In my opinion, the most intuitive way of understanding how temperature affects model outputs is to play with it yourself. If you’re interested in the mathematical details, I’ve included them below, but I won’t be offended if you just want to play around with the slider 😃 .

Temperature (θ): 25.0

What’s going on?

Suppose we have a language model which predicts the last word in the sentence “The mouse ate the _____“. Given the previous words in the sentence and its prior training, our language model will try to fill in the blank with a reasonable final token. Suppose those raw outputs are as follows:

token logit
cat 3
cheese 70
pizza 40
cookie 65
fondue 55
banana 10
baguette 15
cake 12

These outputs make sense. A mouse probably eats cheese, but mice are also known to eat cookies.

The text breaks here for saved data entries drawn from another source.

-- ==== Sys2Proof/Machine/HartExec.lean ====
section
/-! DEFINITION. The instructions of a row manager's core (R7, R424): RV64I, M, A, F, D and C with Zicsr and Zifencei, in machine and user
mode, as the RISC-V manuals give them (log entry 63), over the address space of R425. -/

namespace Sys2Proof.Machine

open Sys2Proof

/-- Why an instruction does not complete: an exception with its cause and value, or an access that has to wait. -/
inductive HartStop where
  | trap (cause : Nat) (tval : Word)
  | wait

abbrev HartRes (α : Type) := Except HartStop α

/-! ### Memory (R425) -/

/-- n bytes at an aligned address of row manager y, zero-extended. -/
def State.hartLoad (s : State) (y a n : Nat) : WinRead :=
  match s.readWindow y (a / 8 * 8) with
  | .ok w s' => .ok (ofNat (uns w / 2 ^ (8 * (a % 8)) % 2 ^ (8 * n))) s'
  | r => r

/-- The low n bytes of a value at an aligned address of row manager y. Every region takes 8 bytes at a time: a narrower store leaves the
others as they read. -/
def State.hartStore (s : State) (y a n : Nat) (v : Word) : WinRes :=
  let mask : Word := ofNat ((2 ^ (8 * n) - 1) * 2 ^ (8 * (a % 8)))
  if n = 8 then s.writeWindow y a v
  else
    match s.readWindow y (a / 8 * 8) with
    | .ok w _ => s.writeWindow y (a / 8 * 8) ((w &&& ~~~mask) ||| ((v <<< (8 * (a % 8))) &&& mask))
    | .fault => .fault
    | .wait => .wait

/-- The mode under which the core's data accesses run: MPRV takes that of MPP. -/
def Hart.dataMachine (h : Hart) : Bool :=
  if h.machine && h.mstatus.getLsbD 17 then decide (field h.mstatus 11 2 = 3) else h.machine

/-- A load of n bytes. -/
def hartRead (s : State) (y : Nat) (a : Word) (n : Nat) : HartRes (Word × State) :=
  let h := (s.row y).hart
  if uns a % n ≠ 0 then .error (.trap 4 a)
  else if h.pmpOk h.dataMachine (uns a) n 0 = false then .error (.trap 5 a)
  else
    match s.hartLoad y (uns a) n with
    | .ok v s' => .ok (v, s')
    | .fault => .error (.trap 5 a)
    | .wait => .error .wait

/-- A store of n bytes. -/
def hartWrite (s : State) (y : Nat) (a : Word) (n : Nat) (v : Word) : HartRes State :=
  let h := (s.row y).hart
  if uns a % n ≠ 0 then .error (.trap 6 a)
  else if h.pmpOk h.dataMachine (uns a) n 1 = false then .error (.trap 7 a)
  else
    match s.hartStore y (uns a) n v with
    | .ok s' => .ok s'
    | .discard => .ok (s.discardWrite y (uns a))
    | .fault => .error (.trap 7 a)
    | .wait => .error .wait

/-- Two bytes of code: boot ROM and SRAM hold code. -/
def hartFetch (s : State) (y : Nat) (a : Word) : HartRes (BitVec 16) :=
  let h := (s.row y).hart
  if !(decide (uns a < 0x10000) || inSram (uns a) 2) || !h.pmpOk h.machine (uns a) 2 2 then .error (.trap 1 a)
  else
    match s.hartLoad y (uns a) 2 with
    | .ok v _ => .ok (v.extractLsb' 0 16)
    | _ => .error (.trap 1 a)

/-! ### Compressed instructions: each stands for a 32-bit one -/

def rvR (f7 rs2 rs1 f3 rd op : Nat) : BitVec 32 :=
  BitVec.ofNat 32 (f7 * 2 ^ 25 + rs2 * 2 ^ 20 + rs1 * 2 ^ 15 + f3 * 2 ^ 12 + rd * 2 ^ 7 + op)
def rvI (imm : BitVec 12) (rs1 f3 rd op : Nat) : BitVec 32 := rvR (imm.toNat / 32) (imm.toNat % 32) rs1 f3 rd op
def rvS (imm : BitVec 12) (rs2 rs1 f3 op : Nat) : BitVec 32 := rvR (imm.toNat / 32) rs2 rs1 f3 (imm.toNat % 32) op
def rvB (imm : BitVec 13) (rs1 f3 : Nat) : BitVec 32 :=
  rvR (field imm 12 1 * 64 + field imm 5 6) 0 rs1 f3 (field imm 1 4 * 2 + field imm 11 1) 0x63
def rvJ (imm : BitVec 21) (rd : Nat) : BitVec 32 :=
  BitVec.ofNat 32 (field imm 20 1 * 2 ^ 31 + field imm 1 10 * 2 ^ 21 + field imm 11 1 * 2 ^ 20 + field imm 12 8 * 2 ^ 12 + rd * 2 ^ 7 + 0x6F)

/-- Quadrant 0. -/
def rvcLoads (c : BitVec 16) : Option (BitVec 32) :=
  let r := 8 + field c 2 3
  let b := 8 + field c 7 3
  let d : BitVec 12 := BitVec.ofNat 12 (field c 10 3 * 8 + field c 5 2 * 64)
  let w : BitVec 12 := BitVec.ofNat 12 (field c 10 3 * 8 + field c 6 1 * 4 + field c 5 1 * 64)
  match field c 13 3 with
  | 0 =>
    let i : BitVec 12 := BitVec.ofNat 12 (field c 11 2 * 16 + field c 7 4 * 64 + field c 6 1 * 4 + field c 5 1 * 8)
    if i = 0 then none else some (rvI i 2 0 r 0x13)
  | 1 => some (rvI d b 3 r 0x07)
  | 2 => some (rvI w b 2 r 0x03)
  | 3 => some (rvI d b 3 r 0x03)
  | 5 => some (rvS d r b 3 0x27)
  | 6 => some (rvS w r b 2 0x23)
  | 7 => some (rvS d r b 3 0x23)
  | _ => none

/-- Quadrant 1. -/
def rvcArith (c : BitVec 16) : Option (BitVec 32) :=
  let rd := field c 7 5
  let r := 8 + field c 7 3
  let r2 := 8 + field c 2 3
  let sh := field c 12 1 * 32 + field c 2 5
  let i : BitVec 12 := (BitVec.ofNat 6 sh).signExtend 12
  match field c 13 3 with
  | 0 => some (rvI i rd 0 rd 0x13)
  | 1 => if rd = 0 then none else some (rvI i rd 0 rd 0x1B)
  | 2 => some (rvI i 0 0 rd 0x13)
  | 3 =>
    if sh = 0 then none
    else if rd = 2 then
      let i : BitVec 10 := BitVec.ofNat 10
        (field c 12 1 * 512 + field c 6 1 * 16 + field c 5 1 * 64 + field c 3 2 * 128 + field c 2 1 * 32)
      some (rvI (i.signExtend 12) 2 0 2 0x13)
    else some (BitVec.ofNat 32 (((BitVec.ofNat 6 sh).signExtend 20).toNat * 2 ^ 12 + rd * 2 ^ 7 + 0x37))
  | 4 =>
    match field c 10 2 with
    | 0 => some (rvI (BitVec.ofNat 12 sh) r 5 r 0x13)
    | 1 => some (rvI (BitVec.ofNat 12 (0x400 + sh)) r 5 r 0x13)
    | 2 => some (rvI i r 7 r 0x13)
    | _ =>
      match field c 12 1, field c 5 2 with
      | 0, 0 => some (rvR 0x20 r2 r 0 r 0x33)
      | 0, 1 => some (rvR 0 r2 r 4 r 0x33)
      | 0, 2 => some (rvR 0 r2 r 6 r 0x33)
      | 0, 3 => some (rvR 0 r2 r 7 r 0x33)
      | 1, 0 => some (rvR 0x20 r2 r 0 r 0x3B)
      | 1, 1 => some (rvR 0 r2 r 0 r 0x3B)
      | _, _ => none
  | 5 =>
    let i : BitVec 12 := BitVec.ofNat 12 (field c 12 1 * 2048 + field c 11 1 * 16 + field c 9 2 * 256 + field c 8 1 * 1024 +
      field c 7 1 * 64 + field c 6 1 * 128 + field c 3 3 * 2 + field c 2 1 * 32)
    some (rvJ (i.signExtend 21) 0)
  | n =>
    let i : BitVec 9 := BitVec.ofNat 9 (field c 12 1 * 256 + field c 10 2 * 8 + field c 5 2 * 64 + field c 3 2 * 2 + field c 2 1 * 32)
    some (rvB (i.signExtend 13) r (n - 6))

/-- Quadrant 2. -/
def rvcStack (c : BitVec 16) : Option (BitVec 32) :=
  let rd := field c 7 5
  let rs2 := field c 2 5
  let dl : BitVec 12 := BitVec.ofNat 12 (field c 12 1 * 32 + field c 5 2 * 8 + field c 2 3 * 64)
  let wl : BitVec 12 := BitVec.ofNat 12 (field c 12 1 * 32 + field c 4 3 * 4 + field c 2 2 * 64)
  let ds : BitVec 12 := BitVec.ofNat 12 (field c 10 3 * 8 + field c 7 3 * 64)
  let ws : BitVec 12 := BitVec.ofNat 12 (field c 9 4 * 4 + field c 7 2 * 64)
  match field c 13 3 with
  | 0 => some (rvI (BitVec.ofNat 12 (field c 12 1 * 32 + rs2)) rd 1 rd 0x13)
  | 1 => some (rvI dl 2 3 rd 0x07)
  | 2 => if rd = 0 then none else some (rvI wl 2 2 rd 0x03)
  | 3 => if rd = 0 then none else some (rvI dl 2 3 rd 0x03)
  | 4 =>
    if field c 12 1 = 0 then
      if rs2 = 0 then (if rd = 0 then none else some (rvI 0 rd 0 0 0x67)) else some (rvR 0 rs2 0 0 rd 0x33)
    else if rs2 = 0 then (if rd = 0 then some 0x00100073 else some (rvI 0 rd 0 1 0x67))
    else some (rvR 0 rs2 rd 0 rd 0x33)
  | 5 => some (rvS ds rs2 2 3 0x27)
  | 6 => some (rvS ws rs2 2 2 0x23)
  | _ => some (rvS ds rs2 2 3 0x23)

def rvc (c : BitVec 16) : Option (BitVec 32) :=
  match field c 0 2 with
  | 0 => rvcLoads c
  | 1 => rvcArith c
  | _ => rvcStack c

/-! ### Control and status registers -/

/-- misa: MXL 2 and the letters A, C, D, F, I, M, U. -/
def misa : Word := at_ 2 62 ||| ofNat (2 ^ 0 + 2 ^ 2 + 2 ^ 3 + 2 ^ 5 + 2 ^ 8 + 2 ^ 12 + 2 ^ 20)

/-- Floating point is off. -/
def Hart.fpOff (h : Hart) : Bool := decide (field h.mstatus 13 2 = 0)

/-- The value of register n; none for one that the core does not have, or not in its mode. -/
def State.csr (s : State) (y n : Nat) : Option Word :=
  let h := (s.row y).hart
  let counter (i : Nat) (v : Word) : Option Word := if h.machine || h.mcounteren.getLsbD i then some v else none
  let cycle := Config.hartCycles s.now + h.cycleBase
  if 3 ≤ n / 256 % 4 ∧ h.machine = false then none
  else if 0xC03 ≤ n ∧ n ≤ 0xC1F then (if h.machine then some 0 else none)
  else if (0xB03 ≤ n ∧ n ≤ 0xB1F) ∨ (0x320 ≤ n ∧ n ≤ 0x33F) then some 0
  else if 0x3B0 ≤ n ∧ n ≤ 0x3BF then some (SMap.get 0 h.pmpaddr (n - 0x3B0))
  else
    match n with
    | 0x001 => if h.fpOff then none else some (ofNat (field h.fcsr 0 5))
    | 0x002 => if h.fpOff then none else some (ofNat (field h.fcsr 5 3))
    | 0x003 => if h.fpOff then none else some (h.fcsr.zeroExtend 64)
    | 0xC00 => counter 0 cycle
    | 0xC01 => counter 1 (s.mtime h)
    | 0xC02 => counter 2 h.instret
    | 0xF11 => some (Config.hartId n)
    | 0xF12 => some (Config.hartId n)
    | 0xF13 => some (Config.hartId n)
    | 0xF14 => some (ofNat y)
    | 0xF15 => some 0
    | 0x300 => some h.status
    | 0x301 => some misa
    | 0x304 => some h.mie
    | 0x305 => some h.mtvec
    | 0x306 => some h.mcounteren
    | 0x30A => some 0
    | 0x340 => some h.mscratch
    | 0x341 => some h.mepc
    | 0x342 => some h.mcause
    | 0x343 => some h.mtval
    | 0x344 => some (s.mip y)
    | 0x3A0 => some ((upto 8).foldl (fun v i => v ||| at_ (SMap.get 0 h.pmpcfg i).toNat (8 * i)) 0)
    | 0x3A2 => some ((upto 8).foldl (fun v i => v ||| at_ (SMap.get 0 h.pmpcfg (8 + i)).toNat (8 * i)) 0)
    | 0xB00 => some cycle
    | 0xB02 => some h.instret
    | _ => none

/-- An entry of pmpcfg as it is written: a locked one stays, and W without R is not kept. -/
def pmpEntry (old new : BitVec 8) : BitVec 8 :=
  if old.getLsbD 7 then old
  else
    let v := new &&& 0x9F#8
    if v.getLsbD 1 && !v.getLsbD 0 then v &&& ~~~2#8 else v

/-- A word of pmpcfg, from entry `first` on, is written. -/
def Hart.setPmpcfg (h : Hart) (first : Nat) (v : Word) : Hart :=
  let put1 (m : SMap (BitVec 8)) (i : Nat) : SMap (BitVec 8) :=
    SMap.put m (first + i) (pmpEntry (SMap.get 0 m (first + i)) (v.extractLsb' (8 * i) 8))
  { h with pmpcfg := (upto 8).foldl put1 h.pmpcfg }

/-- The address of PMP entry i is written: not of a locked entry, nor below a locked range. -/
def Hart.setPmpaddr (h : Hart) (i : Nat) (v : Word) : Hart :=
  let c (j : Nat) : BitVec 8 := SMap.get 0 h.pmpcfg j
  if (c i).getLsbD 7 || (decide (i < 15) && (c (i + 1)).getLsbD 7 && field (c (i + 1)) 3 2 = 1) then h
  else { h with pmpaddr := SMap.put h.pmpaddr i ((v.extractLsb' 0 54).zeroExtend 64) }

/-- A register is written; what is read-only in it stays. -/
def State.setCsr (s : State) (y n : Nat) (v : Word) : State :=
  let h := (s.row y).hart
  let put (h : Hart) : State := s.setHart y h
  if 0x3B0 ≤ n ∧ n ≤ 0x3BF then put (h.setPmpaddr (n - 0x3B0) v)
  else
    match n with
    | 0x001 => put { h with fcsr := (h.fcsr &&& 0xE0#8) ||| (v.extractLsb' 0 8 &&& 0x1F#8), mstatus := h.mstatus ||| at_ 3 13 }
    | 0x002 => put { h with fcsr := (h.fcsr &&& 0x1F#8) ||| (v.extractLsb' 0 8 <<< 5), mstatus := h.mstatus ||| at_ 3 13 }
    | 0x003 => put { h with fcsr := v.extractLsb' 0 8, mstatus := h.mstatus ||| at_ 3 13 }
    | 0x300 => put { h with mstatus := mstatusOf v }
    | 0x304 => put { h with mie := v &&& 0x888#64 }
    | 0x305 => put { h with mtvec := v &&& ~~~2#64 }
    | 0x306 => put { h with mcounteren := v &&& 7#64 }
    | 0x340 => put { h with mscratch := v }
    | 0x341 => put { h with mepc := v &&& ~~~1#64 }
    | 0x342 => put { h with mcause := v }
    | 0x343 => put { h with mtval := v }
    | 0x3A0 => put (h.setPmpcfg 0 v)
    | 0x3A2 => put (h.setPmpcfg 8 v)
    | 0xB00 => put { h with cycleBase := v - Config.hartCycles s.now }
    | 0xB02 => put { h with instret := v }
    | _ => s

A mouse probably wouldn’t eat a baguette unless it was a French mouse.

Since these are the raw outputs of the model, they won’t sum to 100. To normalize these values, we typically use softmax:

$ σ(z_i) = {e^{z_i} \over \sum_{j=0}^N e^{z_j}} $

When modulating with temperature, we introduce an additional temperature variable θ which affects the softmax distribution. A higher temperature θ “excites” previously low probability outputs. A lower temperature θ lowers the smaller outputs relative to the largest outputs. To accomplish this, we replace each zi in the formula above with the quotient zi/θ:

$ σ(z_i) = {e^{z_i \over θ} \over \sum_{j=0}^N e^{z_j \over θ}} $

Higher temperatures make the model more “creative” which can be useful when generating prose, for example. Lower temperatures make the model more “confident” which can be useful in applications like question answering.